In the above embodiments, the descriptions of the embodiments have respective emphasis, and parts that are not described in detail in a certain embodiment may refer to the above detailed description of the information processing method, and are not described herein again.
As can be seen from the above, the computer device according to the embodiment of the present application may obtain first target feature map information and second target feature map information by inputting the target training samples into the first target detection model and the second target detection model, respectively; performing graph convolution calculation on the first target characteristic graph information and the second target characteristic graph information respectively to obtain a first relation characteristic vector and a second relation characteristic vector between target objects; constructing a distillation loss function corresponding to the first relation characteristic vector and the second relation characteristic vector; adding the distillation loss function into the loss function of the second target detection model for joint training to obtain a second target detection model after the joint training; and carrying out object recognition on the image to be recognized based on the second target detection model after the joint training. Therefore, the learning capability of the first target detection model on the relation between the target object identification frames is transferred to the second target detection model for supplementary learning, and the information processing efficiency is improved.

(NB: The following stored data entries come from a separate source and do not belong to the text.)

/-- LEASE_ACK, ACK_TIMEOUT, HOLDOFF_END, WIND_DOWN_WRITE, TBL_SEL_WRITE. An acknowledgement answers the grant it names; one that accepts ends
the run of misses, with an ACK_OK record where the run had its NOACK record; ACCEPTED_LATE and a rejection are recorded; a newer EPOCH stops
granting (R109, R110, R111). Each grant not acknowledged in time is one miss, and the run that reaches ACK_MISS_MAX gives one NOACK record
(R109). The hold-off ends after its second (R121). WIND_DOWN written to 0 clears QUIET (R123). A write of TBL_SEL latches the target's last
grant. The model's choices in it are those of assumption log entry 36. -/
def Obligations.LeaseBookkeepingCommands : Prop :=
  (∀ (m : AtkMsg) (s : State), Running s → Passes m s → m.ty = 2 → ackLayout m.payload = true →
    let t := ackTarget m.payload
    let ch := chainOf s.lease t
    let res := u8 m.payload 10
    (epochNewer (u16 m.payload 24) (leaseEpoch s.io) = false → s.io.flag Reg.LEASE.STAT 4 = false →
      Ends (.leaseAck m) s fun u =>
        u = { received m s with lease := { s.lease with chain := u.lease.chain }, io := u.io } ∧
        chainOf u.lease t = { ch with
          pend := ch.pend.filter fun e => e.1 != u32 m.payload 0, result := res, hstate := u8 m.payload 11,
          miss := if res ≤ 1 then 0 else ch.miss, noack := if res ≤ 1 then false else ch.noack } ∧
        (∀ k, k ≠ t → chainOf u.lease k = chainOf s.lease k) ∧
        (res = 0 → ch.noack = true → Wrote q1 (fun _ => [qWord true true 4 (0x63 * 2 ^ 48 + tField t + ch.miss % 2 ^ 32)]) s u) ∧
        (res = 1 → u.io.flag 0x40110080 3 = true ∧ (ch.noack = false →
          Wrote q1 (fun _ => [qWord true true 8 (0x64 * 2 ^ 48 + tField t + u32 m.payload 4)]) s u)) ∧
        (2 ≤ res → u.io.flag 0x40110080 2 = true ∧
          Wrote q1 (fun _ => [qWord true true 8 (0x61 * 2 ^ 48 + tField t + res * 2 ^ 24 + u32 m.payload 4 % 2 ^ 24)]) s u)) ∧
    (epochNewer (u16 m.payload 24) (leaseEpoch s.io) = true → s.io.flag Reg.LEASE.EPOCH 16 = true →
      Ends (.leaseAck m) s fun u =>
        u.io.flag Reg.LEASE.STAT 4 = true ∧ u.io.flag 0x40110080 10 = true ∧ (∀ b, mayGrant b u.io = false))) ∧
  ((∀ (t : Nat) (s : State), Running s →
    let ch := chainOf s.lease t
    let due := (ch.pend.filter fun e => decide (e.2 ≤ s.now)).length
    let max_ := s.io.fld Reg.LEASE.CFG 23 20
    (0 < due → Ends (.ackTimeout t) s fun u =>
      u = { s with lease := { s.lease with chain := u.lease.chain }, io := u.io } ∧
      chainOf u.lease t = { ch with
        pend := ch.pend.filter fun e => decide (s.now < e.2), miss := ch.miss + due, noack := ch.noack || decide (max_ ≤ ch.miss + due) } ∧
      (∀ k, k ≠ t → chainOf u.lease k = chainOf s.lease k) ∧
      u.io.reg Reg.LEASE.MISS_CNT = w32 (satU 32 ((s.io.reg Reg.LEASE.MISS_CNT).toNat + due)) ∧
      (max_ ≤ ch.miss + due → ch.noack = false →
        u.io.flag 0x40110080 1 = true ∧ Wrote q1 (fun _ => [qWord true true 0xC (0x62 * 2 ^ 48 + tField t + max_)]) s u) ∧
      (ch.miss + due < max_ → u.io.queues = s.io.queues)) ∧
    (due = 0 → exec (.ackTimeout t) s = .next s)) ∧
  (∀ (t : Nat) (s : State), s.live = true → s.lease.holdUntil = some t →
    (t ≤ s.now → Ends .holdoffEnd s fun u =>
      u = { s with lease := { s.lease with holdUntil := none }, io := u.io } ∧ u.io.flag Reg.LEASE.STAT 2 = false ∧
      RegsBut [Reg.LEASE.STAT] s u) ∧
    (s.now < t → exec .holdoffEnd s = .next s)) ∧
  (∀ (n : Nat) (v : Word) (s : State), s.live = true → bit v 1 = false →
    Ends (.windDownWrite (.core n) v) s fun u =>
      OnlyRegs s u ∧ u.io.fld Reg.LEASE.CTRL 1 0 = bits v 1 0 ∧ u.io.flag Reg.LEASE.STAT 3 = false ∧
      RegsBut [Reg.LEASE.CTRL, Reg.LEASE.STAT] s u) ∧
  (∀ (n : Nat) (v : Word) (s : State), s.live = true →
    Ends (.tblSelWrite (.core n) v) s fun u =>
      let ch := chainOf s.lease (bits v 9 0)
      let e := ch.hist.head?.getD ⟨0, 0, 0, 0, 0⟩
      OnlyRegs s u ∧ u.io.reg Reg.LEASE.TBL_SEQ = w32 ch.seq ∧ u.io.reg Reg.LEASE.TBL_LID = w32 ch.lid ∧
      u.io.reg Reg.LEASE.TBL_P = wS e.p ∧ u.io.reg Reg.LEASE.TBL_I = wS e.i ∧
      u.io.reg Reg.LEASE.TBL_START_LO = w32 e.start ∧ u.io.reg Reg.LEASE.TBL_EXP_LO = w32 e.expiry ∧
      (∀ a, a < Reg.LEASE.TBL_SEL ∨ Reg.LEASE.TBL_ACK < a → u.io.reg a = s.io.reg a)))
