-- ==== Sys2Proof/Laws/Bits.lean ====
section
/-! SUPPORT. Sys2Proof/Laws/Bits.lean: a field read after a field is written. -/
namespace Sys2Proof.Machine

theorem split_field (n lo k : Nat) : n = n / 2 ^ (lo + k) * 2 ^ (lo + k) + n / 2 ^ lo % 2 ^ k * 2 ^ lo + n % 2 ^ lo := by
  have h1 := Nat.div_add_mod n (2 ^ (lo + k))
  have h2 : n % 2 ^ (lo + k) = n % 2 ^ lo + 2 ^ lo * (n / 2 ^ lo % 2 ^ k) := by rw [Nat.pow_add, Nat.mod_mul]
  rw [h2, Nat.mul_comm (2 ^ (lo + k)), Nat.mul_comm (2 ^ lo)] at h1
  omega

theorem field_lt {a x b lo k m : Nat} (ha : a < 2 ^ m) (hx : x < 2 ^ k) (hb : b < 2 ^ lo) :
    a * 2 ^ (lo + k) + x * 2 ^ lo + b < 2 ^ (lo + k + m) := by
  have h1 : x * 2 ^ lo + 2 ^ lo ≤ 2 ^ (lo + k) := by
    have : (x + 1) * 2 ^ lo ≤ 2 ^ k * 2 ^ lo := Nat.mul_le_mul_right _ hx
    rw [Nat.pow_add, Nat.mul_comm (2 ^ lo)]
    rw [Nat.add_mul, Nat.one_mul] at this
    exact this
  have h2 : (a + 1) * 2 ^ (lo + k) ≤ 2 ^ m * 2 ^ (lo + k) := Nat.mul_le_mul_right _ ha
  rw [Nat.add_mul, Nat.one_mul] at h2
  rw [Nat.pow_add 2 (lo + k) m, Nat.mul_comm (2 ^ (lo + k)) (2 ^ m)]
  omega

/-- The number that a register holds once a field is written: the bits above, the field, the bits below. -/
theorem setBits_toNat {w : Word} {hi lo v : Nat} (h1 : lo ≤ hi) (h2 : hi < 32) :
    (setBits w hi lo v).toNat
      = w.toNat / 2 ^ (hi + 1) * 2 ^ (hi + 1) + v % 2 ^ (hi - lo + 1) * 2 ^ lo + w.toNat % 2 ^ lo := by
  have hk : hi + 1 = lo + (hi - lo + 1) := by omega
  have hs := split_field w.toNat lo (hi - lo + 1)
  have ha : w.toNat / 2 ^ (hi + 1) < 2 ^ (31 - hi) := by
    apply Nat.div_lt_of_lt_mul
    rw [← Nat.pow_add, show hi + 1 + (31 - hi) = 32 by omega]
    exact w.isLt
  have hlt := field_lt (lo := lo) (k := hi - lo + 1) ha (Nat.mod_lt v (Nat.two_pow_pos (hi - lo + 1)))
    (Nat.mod_lt w.toNat (Nat.two_pow_pos lo))
  rw [← hk, show hi + 1 + (31 - hi) = 32 by omega] at hlt
  rw [← hk] at hs
  unfold setBits bits bitsN
  rw [BitVec.toNat_ofNat]
  have e : w.toNat - w.toNat / 2 ^ lo % 2 ^ (hi - lo + 1) * 2 ^ lo + v % 2 ^ (hi - lo + 1) * 2 ^ lo
      = w.toNat / 2 ^ (hi + 1) * 2 ^ (hi + 1) + v % 2 ^ (hi - lo + 1) * 2 ^ lo + w.toNat % 2 ^ lo := by omega
  rw [e]
  exact Nat.mod_eq_of_lt hlt

/-- A field reads as written. -/
theorem bits_setBits_self {w : Word} {hi lo v : Nat} (h1 : lo ≤ hi) (h2 : hi < 32) :
    bits (setBits w hi lo v) hi lo = v % 2 ^ (hi - lo + 1) := by
  have hk : hi + 1 = lo + (hi - lo + 1) := by omega
  unfold bits bitsN
  rw [setBits_toNat h1 h2, hk, Nat.pow_add, ← Nat.mul_assoc, Nat.mul_right_comm, ← Nat.add_mul,
    Nat.mul_comm _ (2 ^ lo), Nat.mul_add_div (Nat.two_pow_pos lo), Nat.div_eq_of_lt (Nat.mod_lt _ (Nat.two_pow_pos lo)), Nat.add_zero,
    Nat.add_comm, Nat.add_mul_mod_self_right]
  exact Nat.mod_mod _ _

/-- Fields below a written field read as before. -/
theorem bits_setBits_below {w : Word} {hi lo v h l : Nat} (h1 : lo ≤ hi) (h2 : hi < 32) (hl : l ≤ h) (hlt : h < lo) :
    bits (setBits w hi lo v) h l = bits w h l := by
  have key : ∀ n : Nat, n / 2 ^ l % 2 ^ (h - l + 1) = n % 2 ^ lo / 2 ^ l % 2 ^ (h - l + 1) := by
    intro n
    have e : (2 : Nat) ^ lo = 2 ^ l * 2 ^ (lo - l) := by rw [← Nat.pow_add, show l + (lo - l) = lo by omega]
    rw [e, Nat.mod_mul_right_div_self]
    have d : 2 ^ (h - l + 1) ∣ 2 ^ (lo - l) := Nat.pow_dvd_pow 2 (by omega)
    exact (Nat.mod_mod_of_dvd _ d).symm
  unfold bits bitsN
  rw [key, key w.toNat, setBits_toNat h1 h2]
  have hk : hi + 1 = lo + (hi - lo + 1) := by omega
  have e : (w.toNat / 2 ^ (hi + 1) * 2 ^ (hi + 1) + v % 2 ^ (hi - lo + 1) * 2 ^ lo + w.toNat % 2 ^ lo) % 2 ^ lo = w.toNat % 2 ^ lo := by
    rw [hk, Nat.pow_add, ← Nat.mul_assoc, Nat.mul_right_comm, ← Nat.add_mul, Nat.add_comm, Nat.add_mul_mod_self_right, Nat.mod_mod]
  rw [e]

/-- Fields above a written field read as before. -/
theorem bits_setBits_above {w : Word} {hi lo v h l : Nat} (h1 : lo ≤ hi) (h2 : hi < 32) (hlt : hi < l) :
    bits (setBits w hi lo v) h l = bits w h l := by
  have key : ∀ n : Nat, n / 2 ^ l = n / 2 ^ (hi + 1) / 2 ^ (l - (hi + 1)) := by
    intro n
    rw [Nat.div_div_eq_div_mul, ← Nat.pow_add, show hi + 1 + (l - (hi + 1)) = l by omega]
  have hk : hi + 1 = lo + (hi - lo + 1) := by omega
  have hlt2 : v % 2 ^ (hi - lo + 1) * 2 ^ lo + w.toNat % 2 ^ lo < 2 ^ (hi + 1) := by
    have := field_lt (a := 0) (m := 0) (lo := lo) (k := hi - lo + 1) (by decide) (Nat.mod_lt v (Nat.two_pow_pos (hi - lo + 1)))
      (Nat.mod_lt w.toNat (Nat.two_pow_pos lo))
    rw [← hk, Nat.add_zero, Nat.zero_mul, Nat.zero_add] at this
    exact this
  unfold bits bitsN
  rw [key, key w.toNat, setBits_toNat h1 h2]
  have e : (w.toNat / 2 ^ (hi + 1) * 2 ^ (hi + 1) + v % 2 ^ (hi - lo + 1) * 2 ^ lo + w.toNat % 2 ^ lo) / 2 ^ (hi + 1)
      = w.toNat / 2 ^ (hi + 1) := by
    rw [Nat.add_assoc, Nat.mul_comm (w.toNat / 2 ^ (hi + 1)), Nat.mul_add_div (Nat.two_pow_pos (hi + 1)), Nat.div_eq_of_lt hlt2, Nat.add_zero]
  rw [e]

end Sys2Proof.Machine
end

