-- ==== Sys2Proof/Laws/Frame.lean ====
section
/-! SUPPORT. Sys2Proof/Laws/Frame.lean: every operation on the whole state leaves the queue of waiting commands as it is. -/
namespace Sys2Proof.Machine
namespace State

/-- A fold of steps that leave the queue leaves the queue. -/
theorem foldl_pending {α : Type} {f : State → α → State} (h : ∀ s a, (f s a).pending = s.pending) :
    ∀ (l : List α) (s : State), (l.foldl f s).pending = s.pending
  | [], _ => rfl
  | a :: l, s => by rw [List.foldl_cons, foldl_pending h l, h]

@[simp] theorem firstCommit_pending (s : State) : (firstCommit s).pending = s.pending := by
  unfold firstCommit
  first
    | rfl
    | (dsimp only; (repeat' split) <;> first | rfl | simp [*])
    | ((repeat' split) <;> first | rfl | simp [*])

@[simp] theorem applyBody_pending (tick : Nat) (b : MirBody) (s : State) : (applyBody tick b s).pending = s.pending := by
  unfold applyBody
  first
    | rfl
    | (dsimp only; (repeat' split) <;> first | rfl | simp [*])
    | ((repeat' split) <;> first | rfl | simp [*])

@[simp] theorem applyPend_pending (s : State) : (applyPend s).pending = s.pending := by
  unfold applyPend
  first
    | rfl
    | (dsimp only; (repeat' split) <;> first | rfl | simp [*])
    | ((repeat' split) <;> first | rfl | simp [*])

@[simp] theorem takeover_pending (s : State) : (takeover s).pending = s.pending := by
  unfold takeover
  first
    | rfl
    | (dsimp only; (repeat' split) <;> first | rfl | simp [*])
    | ((repeat' split) <;> first | rfl | simp [*])

@[simp] theorem coldStart_pending (s : State) : (coldStart s).pending = s.pending := by
  unfold coldStart
  first
    | rfl
    | (dsimp only; (repeat' split) <;> first | rfl | simp [*])
    | ((repeat' split) <;> first | rfl | simp [*])

@[simp] theorem claim_pending (s : State) : (claim s).pending = s.pending := by
  unfold claim
  first
    | rfl
    | (dsimp only; (repeat' split) <;> first | rfl | simp [*])
    | ((repeat' split) <;> first | rfl | simp [*])

@[simp] theorem giveUpFor_pending (cause : Nat) (s : State) : (giveUpFor cause s).pending = s.pending := by
  unfold giveUpFor
  first
    | rfl
    | (dsimp only; (repeat' split) <;> first | rfl | simp [*])
    | ((repeat' split) <;> first | rfl | simp [*])

@[simp] theorem standbyFrames_pending (s : State) : (standbyFrames s).pending = s.pending := by
  unfold standbyFrames
  first
    | rfl
    | (dsimp only; (repeat' split) <;> first | rfl | simp [*])
    | ((repeat' split) <;> first | rfl | simp [*])

@[simp] theorem ledgerFrame_pending (h : MirHdr) (x : LedgerDelta) (s : State) : (ledgerFrame h x s).pending = s.pending := by
  unfold ledgerFrame
  first
    | rfl
    | (dsimp only; (repeat' split) <;> first | rfl | simp [*])
    | ((repeat' split) <;> first | rfl | simp [*])

@[simp] theorem checkpoint_pending (h : MirHdr) (d : Nat) (x : Sess) (s : State) : (checkpoint h d x s).pending = s.pending := by
  unfold checkpoint
  first
    | rfl
    | (dsimp only; (repeat' split) <;> first | rfl | simp [*])
    | ((repeat' split) <;> first | rfl | simp [*])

It will be understood by those skilled in the art that all or part of the steps of the methods of the above embodiments may be performed by instructions or by associated hardware controlled by the instructions, which may be stored in a computer readable storage medium and loaded and executed by a processor.
To this end, embodiments of the present application provide a computer-readable storage medium, in which a plurality of instructions are stored, and the instructions can be loaded by a processor to execute the steps in any one of the information processing methods provided in the embodiments of the present application. For example, the instructions may perform the steps of:
respectively inputting the target training sample into a first target detection model and a second target detection model to obtain first target characteristic graph information and second target characteristic graph information; performing graph convolution calculation on the first target characteristic graph information and the second target characteristic graph information respectively to obtain a first relation characteristic vector and a second relation characteristic vector between target objects; constructing a distillation loss function corresponding to the first relation characteristic vector and the second relation characteristic vector; adding the distillation loss function into the loss function of the second target detection model for joint training to obtain a second target detection model after the joint training; and carrying out object recognition on the image to be recognized based on the second target detection model after the joint training.
According to an aspect of the application, a computer program product or computer program is provided, comprising computer instructions, the computer instructions being stored in a computer readable storage medium. The processor of the computer device reads the computer instructions from the computer-readable storage medium, and the processor executes the computer instructions to cause the computer device to perform the method provided in the various alternative implementations provided by the embodiments described above.
The above operations can be implemented in the foregoing embodiments, and are not described in detail herein.
Wherein the computer-readable storage medium may include: read Only Memory (ROM), Random Access Memory (RAM), magnetic or optical disks, and the like.
Since the instructions stored in the computer-readable storage medium can execute the steps in any information processing method provided in the embodiments of the present application, the beneficial effects that can be achieved by any information processing method provided in the embodiments of the present application can be achieved, and detailed descriptions are omitted here for the details, see the foregoing embodiments.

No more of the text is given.